Background

Advent of code is here and every year I use a parser combinator library to handle the inputs. Lately, I have been into Erlang but I couldn’t find a parser combinator library that I liked. However, Erlang does have leex and yecc. Leex is a lexical analyzer generator and yecc is a LALR-1 parser generator. I have never used tools like these before and it seemed like a great opportunity. However, the documentation and examples are a little sparse for getting started. Therefore, I decided to start this series as a medium to present examples of lexers and parsers in Erlang using leex and yecc!

I am not going to dive into the theory of these tools. I really just want to jam something examples into your brain piece so you can play with them. If you want to dive into theory later, be my guest.

Day 3: Mull It Over

This is the first example which isn’t just numbers separated by spaces. It is a great lexing and parsing example. The problem on advent of code. The basic idea is you have an input,

xmul(2,4)%&mul[3,7]!@^do_not_mul(5,5)+mul(32,64]then(mul(11,8)mul(8,5))

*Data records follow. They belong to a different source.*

-- ==== Sys2Proof/Laws/State.lean ====
section
/-! SUPPORT. What each named update of the state leaves in each field: one lemma per field per update, so that no
proof unfolds an update. -/

namespace Sys2Proof.Machine

open Sys2Proof

variable (s : State)

/-! ### `setHr` -/

@[simp] theorem State.setHr_cfg (m : Cells Word) : (s.setHr m).cfg = s.cfg := rfl
@[simp] theorem State.setHr_hr (m : Cells Word) : (s.setHr m).hr = m := rfl
@[simp] theorem State.setHr_ir (m : Cells Word) : (s.setHr m).ir = s.ir := rfl
@[simp] theorem State.setHr_coil (m : Cells Word) : (s.setHr m).coil = s.coil := rfl
@[simp] theorem State.setHr_discIn (m : Cells Word) : (s.setHr m).discIn = s.discIn := rfl
@[simp] theorem State.setHr_rxBuf (m : Cells Word) : (s.setHr m).rxBuf = s.rxBuf := rfl
@[simp] theorem State.setHr_ai (m : Cells Word) : (s.setHr m).ai = s.ai := rfl
@[simp] theorem State.setHr_di (m : Cells Word) : (s.setHr m).di = s.di := rfl
@[simp] theorem State.setHr_sysStatus (m : Cells Word) : (s.setHr m).sysStatus = s.sysStatus := rfl
@[simp] theorem State.setHr_estop (m : Cells Word) : (s.setHr m).estop = s.estop := rfl
@[simp] theorem State.setHr_lastCheck (m : Cells Word) : (s.setHr m).lastCheck = s.lastCheck := rfl
@[simp] theorem State.setHr_warnCount (m : Cells Word) : (s.setHr m).warnCount = s.warnCount := rfl
@[simp] theorem State.setHr_critCount (m : Cells Word) : (s.setHr m).critCount = s.critCount := rfl
@[simp] theorem State.setHr_emergCount (m : Cells Word) : (s.setHr m).emergCount = s.emergCount := rfl
@[simp] theorem State.setHr_resetRequired (m : Cells Word) : (s.setHr m).resetRequired = s.resetRequired := rfl
@[simp] theorem State.setHr_relayOut (m : Cells Word) : (s.setHr m).relayOut = s.relayOut := rfl
@[simp] theorem State.setHr_indOut (m : Cells Word) : (s.setHr m).indOut = s.indOut := rfl
@[simp] theorem State.setHr_uptimeMs (m : Cells Word) : (s.setHr m).uptimeMs = s.uptimeMs := rfl
@[simp] theorem State.setHr_inputs (m : Cells Word) : (s.setHr m).inputs = s.inputs := rfl
@[simp] theorem State.setHr_txLog (m : Cells Word) : (s.setHr m).txLog = s.txLog := rfl
@[simp] theorem State.setHr_txCount (m : Cells Word) : (s.setHr m).txCount = s.txCount := rfl

/-! ### `setIr` -/

@[simp] theorem State.setIr_cfg (m : Cells Word) : (s.setIr m).cfg = s.cfg := rfl
@[simp] theorem State.setIr_hr (m : Cells Word) : (s.setIr m).hr = s.hr := rfl
@[simp] theorem State.setIr_ir (m : Cells Word) : (s.setIr m).ir = m := rfl
@[simp] theorem State.setIr_coil (m : Cells Word) : (s.setIr m).coil = s.coil := rfl
@[simp] theorem State.setIr_discIn (m : Cells Word) : (s.setIr m).discIn = s.discIn := rfl
@[simp] theorem State.setIr_rxBuf (m : Cells Word) : (s.setIr m).rxBuf = s.rxBuf := rfl
@[simp] theorem State.setIr_ai (m : Cells Word) : (s.setIr m).ai = s.ai := rfl
@[simp] theorem State.setIr_di (m : Cells Word) : (s.setIr m).di = s.di := rfl
@[simp] theorem State.setIr_sysStatus (m : Cells Word) : (s.setIr m).sysStatus = s.sysStatus := rfl
@[simp] theorem State.setIr_estop (m : Cells Word) : (s.setIr m).estop = s.estop := rfl
@[simp] theorem State.setIr_lastCheck (m : Cells Word) : (s.setIr m).lastCheck = s.lastCheck := rfl
@[simp] theorem State.setIr_warnCount (m : Cells Word) : (s.setIr m).warnCount = s.warnCount := rfl
@[simp] theorem State.setIr_critCount (m : Cells Word) : (s.setIr m).critCount = s.critCount := rfl
@[simp] theorem State.setIr_emergCount (m : Cells Word) : (s.setIr m).emergCount = s.emergCount := rfl
@[simp] theorem State.setIr_resetRequired (m : Cells Word) : (s.setIr m).resetRequired = s.resetRequired := rfl
@[simp] theorem State.setIr_relayOut (m : Cells Word) : (s.setIr m).relayOut = s.relayOut := rfl
@[simp] theorem State.setIr_indOut (m : Cells Word) : (s.setIr m).indOut = s.indOut := rfl
@[simp] theorem State.setIr_uptimeMs (m : Cells Word) : (s.setIr m).uptimeMs = s.uptimeMs := rfl
@[simp] theorem State.setIr_inputs (m : Cells Word) : (s.setIr m).inputs = s.inputs := rfl
@[simp] theorem State.setIr_txLog (m : Cells Word) : (s.setIr m).txLog = s.txLog := rfl
@[simp] theorem State.setIr_txCount (m : Cells Word) : (s.setIr m).txCount = s.txCount := rfl

/-! ### `setRxBuf` -/

@[simp] theorem State.setRxBuf_cfg (f : List Byte) : (s.setRxBuf f).cfg = s.cfg := rfl
@[simp] theorem State.setRxBuf_hr (f : List Byte) : (s.setRxBuf f).hr = s.hr := rfl
@[simp] theorem State.setRxBuf_ir (f : List Byte) : (s.setRxBuf f).ir = s.ir := rfl
@[simp] theorem State.setRxBuf_coil (f : List Byte) : (s.setRxBuf f).coil = s.coil := rfl
@[simp] theorem State.setRxBuf_discIn (f : List Byte) : (s.setRxBuf f).discIn = s.discIn := rfl
@[simp] theorem State.setRxBuf_rxBuf (f : List Byte) : (s.setRxBuf f).rxBuf = f := rfl
@[simp] theorem State.setRxBuf_ai (f : List Byte) : (s.setRxBuf f).ai = s.ai := rfl
@[simp] theorem State.setRxBuf_di (f : List Byte) : (s.setRxBuf f).di = s.di := rfl
@[simp] theorem State.setRxBuf_sysStatus (f : List Byte) : (s.setRxBuf f).sysStatus = s.sysStatus := rfl
@[simp] theorem State.setRxBuf_estop (f : List Byte) : (s.setRxBuf f).estop = s.estop := rfl
@[simp] theorem State.setRxBuf_lastCheck (f : List Byte) : (s.setRxBuf f).lastCheck = s.lastCheck := rfl
@[simp] theorem State.setRxBuf_warnCount (f : List Byte) : (s.setRxBuf f).warnCount = s.warnCount := rfl
@[simp] theorem State.setRxBuf_critCount (f : List Byte) : (s.setRxBuf f).critCount = s.critCount := rfl
@[simp] theorem State.setRxBuf_emergCount (f : List Byte) : (s.setRxBuf f).emergCount = s.emergCount := rfl
@[simp] theorem State.setRxBuf_resetRequired (f : List Byte) : (s.setRxBuf f).resetRequired = s.resetRequired := rfl
@[simp] theorem State.setRxBuf_relayOut (f : List Byte) : (s.setRxBuf f).relayOut = s.relayOut := rfl
@[simp] theorem State.setRxBuf_indOut (f : List Byte) : (s.setRxBuf f).indOut = s.indOut := rfl
@[simp] theorem State.setRxBuf_uptimeMs (f : List Byte) : (s.setRxBuf f).uptimeMs = s.uptimeMs := rfl
@[simp] theorem State.setRxBuf_inputs (f : List Byte) : (s.setRxBuf f).inputs = s.inputs := rfl
@[simp] theorem State.setRxBuf_txLog (f : List Byte) : (s.setRxBuf f).txLog = s.txLog := rfl
@[simp] theorem State.setRxBuf_txCount (f : List Byte) : (s.setRxBuf f).txCount = s.txCount := rfl

/-! ### `setAi` -/

@[simp] theorem State.setAi_cfg (i : Fin 4) (c : AnalogChannel) : (s.setAi i c).cfg = s.cfg := rfl
@[simp] theorem State.setAi_hr (i : Fin 4) (c : AnalogChannel) : (s.setAi i c).hr = s.hr := rfl
@[simp] theorem State.setAi_ir (i : Fin 4) (c : AnalogChannel) : (s.setAi i c).ir = s.ir := rfl
@[simp] theorem State.setAi_coil (i : Fin 4) (c : AnalogChannel) : (s.setAi i c).coil = s.coil := rfl
@[simp] theorem State.setAi_discIn (i : Fin 4) (c : AnalogChannel) : (s.setAi i c).discIn = s.discIn := rfl
@[simp] theorem State.setAi_rxBuf (i : Fin 4) (c : AnalogChannel) : (s.setAi i c).rxBuf = s.rxBuf := rfl
@[simp] theorem State.setAi_ai (i : Fin 4) (c : AnalogChannel) : (s.setAi i c).ai = s.ai.set i.val c i.isLt := rfl
@[simp] theorem State.setAi_di (i : Fin 4) (c : AnalogChannel) : (s.setAi i c).di = s.di := rfl
@[simp] theorem State.setAi_sysStatus (i : Fin 4) (c : AnalogChannel) : (s.setAi i c).sysStatus = s.sysStatus := rfl
@[simp] theorem State.setAi_estop (i : Fin 4) (c : AnalogChannel) : (s.setAi i c).estop = s.estop := rfl
@[simp] theorem State.setAi_lastCheck (i : Fin 4) (c : AnalogChannel) : (s.setAi i c).lastCheck = s.lastCheck := rfl
@[simp] theorem State.setAi_warnCount (i : Fin 4) (c : AnalogChannel) : (s.setAi i c).warnCount = s.warnCount := rfl
@[simp] theorem State.setAi_critCount (i : Fin 4) (c : AnalogChannel) : (s.setAi i c).critCount = s.critCount := rfl
@[simp] theorem State.setAi_emergCount (i : Fin 4) (c : AnalogChannel) : (s.setAi i c).emergCount = s.emergCount := rfl
@[simp] theorem State.setAi_resetRequired (i : Fin 4) (c : AnalogChannel) : (s.setAi i c).resetRequired = s.resetRequired := rfl
@[simp] theorem State.setAi_relayOut (i : Fin 4) (c : AnalogChannel) : (s.setAi i c).relayOut = s.relayOut := rfl
@[simp] theorem State.setAi_indOut (i : Fin 4) (c : AnalogChannel) : (s.setAi i c).indOut = s.indOut := rfl
@[simp] theorem State.setAi_uptimeMs (i : Fin 4) (c : AnalogChannel) : (s.setAi i c).uptimeMs = s.uptimeMs := rfl
@[simp] theorem State.setAi_inputs (i : Fin 4) (c : AnalogChannel) : (s.setAi i c).inputs = s.inputs := rfl
@[simp] theorem State.setAi_txLog (i : Fin 4) (c : AnalogChannel) : (s.setAi i c).txLog = s.txLog := rfl
@[simp] theorem State.setAi_txCount (i : Fin 4) (c : AnalogChannel) : (s.setAi i c).txCount = s.txCount := rfl

/-! ### `setDi` -/

@[simp] theorem State.setDi_cfg (i : Fin 4) (c : DigitalChannel) : (s.setDi i c).cfg = s.cfg := rfl
@[simp] theorem State.setDi_hr (i : Fin 4) (c : DigitalChannel) : (s.setDi i c).hr = s.hr := rfl
@[simp] theorem State.setDi_ir (i : Fin 4) (c : DigitalChannel) : (s.setDi i c).ir = s.ir := rfl
@[simp] theorem State.setDi_coil (i : Fin 4) (c : DigitalChannel) : (s.setDi i c).coil = s.coil := rfl
@[simp] theorem State.setDi_discIn (i : Fin 4) (c : DigitalChannel) : (s.setDi i c).discIn = s.discIn := rfl
@[simp] theorem State.setDi_rxBuf (i : Fin 4) (c : DigitalChannel) : (s.setDi i c).rxBuf = s.rxBuf := rfl
@[simp] theorem State.setDi_ai (i : Fin 4) (c : DigitalChannel) : (s.setDi i c).ai = s.ai := rfl
@[simp] theorem State.setDi_di (i : Fin 4) (c : DigitalChannel) : (s.setDi i c).di = s.di.set i.val c i.isLt := rfl
@[simp] theorem State.setDi_sysStatus (i : Fin 4) (c : DigitalChannel) : (s.setDi i c).sysStatus = s.sysStatus := rfl
@[simp] theorem State.setDi_estop (i : Fin 4) (c : DigitalChannel) : (s.setDi i c).estop = s.estop := rfl
@[simp] theorem State.setDi_lastCheck (i : Fin 4) (c : DigitalChannel) : (s.setDi i c).lastCheck = s.lastCheck := rfl
@[simp] theorem State.setDi_warnCount (i : Fin 4) (c : DigitalChannel) : (s.setDi i c).warnCount = s.warnCount := rfl
@[simp] theorem State.setDi_critCount (i : Fin 4) (c : DigitalChannel) : (s.setDi i c).critCount = s.critCount := rfl
@[simp] theorem State.setDi_emergCount (i : Fin 4) (c : DigitalChannel) : (s.setDi i c).emergCount = s.emergCount := rfl
@[simp] theorem State.setDi_resetRequired (i : Fin 4) (c : DigitalChannel) : (s.setDi i c).resetRequired = s.resetRequired := rfl
@[simp] theorem State.setDi_relayOut (i : Fin 4) (c : DigitalChannel) : (s.setDi i c).relayOut = s.relayOut := rfl
@[simp] theorem State.setDi_indOut (i : Fin 4) (c : DigitalChannel) : (s.setDi i c).indOut = s.indOut := rfl
@[simp] theorem State.setDi_uptimeMs (i : Fin 4) (c : DigitalChannel) : (s.setDi i c).uptimeMs = s.uptimeMs := rfl
@[simp] theorem State.setDi_inputs (i : Fin 4) (c : DigitalChannel) : (s.setDi i c).inputs = s.inputs := rfl
@[simp] theorem State.setDi_txLog (i : Fin 4) (c : DigitalChannel) : (s.setDi i c).txLog = s.txLog := rfl
@[simp] theorem State.setDi_txCount (i : Fin 4) (c : DigitalChannel) : (s.setDi i c).txCount = s.txCount := rfl

/-! ### `setCounts` -/

@[simp] theorem State.setCounts_cfg (w c e : Word32) : (s.setCounts w c e).cfg = s.cfg := rfl
@[simp] theorem State.setCounts_hr (w c e : Word32) : (s.setCounts w c e).hr = s.hr := rfl
@[simp] theorem State.setCounts_ir (w c e : Word32) : (s.setCounts w c e).ir = s.ir := rfl
@[simp] theorem State.setCounts_coil (w c e : Word32) : (s.setCounts w c e).coil = s.coil := rfl
@[simp] theorem State.setCounts_discIn (w c e : Word32) : (s.setCounts w c e).discIn = s.discIn := rfl
@[simp] theorem State.setCounts_rxBuf (w c e : Word32) : (s.setCounts w c e).rxBuf = s.rxBuf := rfl
@[simp] theorem State.setCounts_ai (w c e : Word32) : (s.setCounts w c e).ai = s.ai := rfl
@[simp] theorem State.setCounts_di (w c e : Word32) : (s.setCounts w c e).di = s.di := rfl
@[simp] theorem State.setCounts_sysStatus (w c e : Word32) : (s.setCounts w c e).sysStatus = s.sysStatus := rfl
@[simp] theorem State.setCounts_estop (w c e : Word32) : (s.setCounts w c e).estop = s.estop := rfl
@[simp] theorem State.setCounts_lastCheck (w c e : Word32) : (s.setCounts w c e).lastCheck = s.lastCheck := rfl
@[simp] theorem State.setCounts_warnCount (w c e : Word32) : (s.setCounts w c e).warnCount = w := rfl
@[simp] theorem State.setCounts_critCount (w c e : Word32) : (s.setCounts w c e).critCount = c := rfl
@[simp] theorem State.setCounts_emergCount (w c e : Word32) : (s.setCounts w c e).emergCount = e := rfl
@[simp] theorem State.setCounts_resetRequired (w c e : Word32) : (s.setCounts w c e).resetRequired = s.resetRequired := rfl
@[simp] theorem State.setCounts_relayOut (w c e : Word32) : (s.setCounts w c e).relayOut = s.relayOut := rfl
@[simp] theorem State.setCounts_indOut (w c e : Word32) : (s.setCounts w c e).indOut = s.indOut := rfl
@[simp] theorem State.setCounts_uptimeMs (w c e : Word32) : (s.setCounts w c e).uptimeMs = s.uptimeMs := rfl
@[simp] theorem State.setCounts_inputs (w c e : Word32) : (s.setCounts w c e).inputs = s.inputs := rfl
@[simp] theorem State.setCounts_txLog (w c e : Word32) : (s.setCounts w c e).txLog = s.txLog := rfl
@[simp] theorem State.setCounts_txCount (w c e : Word32) : (s.setCounts w c e).txCount = s.txCount := rfl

In the text, you’ll see some mul(A,B). We want to find all of these in the input, multiply the numbers A and B together, then sum all of the multiplications. There are corrupted versions which you aren’t allowed to count, e.g. mul(A, B), mul(A,B, ?(A,B). I think most people will use regex to solve this problem, i.e. mul$[0-9]+,[0-9]+$. How would we do this with leex and yecc?

Lexing

Lexing is a process of breaking a string into tokens. In our case, the tokens would be mul, (, ,, ), or a number. In part 2, we also need do, don't. Finally, we also need to represent the rest of the input i.e. space, newline, skip. The skip token is going to represent any token that isn’t relevant to us. For example, the tokenized version of xmul(2,4)%& is approximately ['skip', 'mul', '(', '2', ',', '4', ')', skip, skip]. We’ll feed the tokenization to the parser in the next step. First, let’s discuss how to describe the lexer using leex.

Definitions.

INT         = [0-9]+
MULTIPLY    = mul
DO          = do\(\)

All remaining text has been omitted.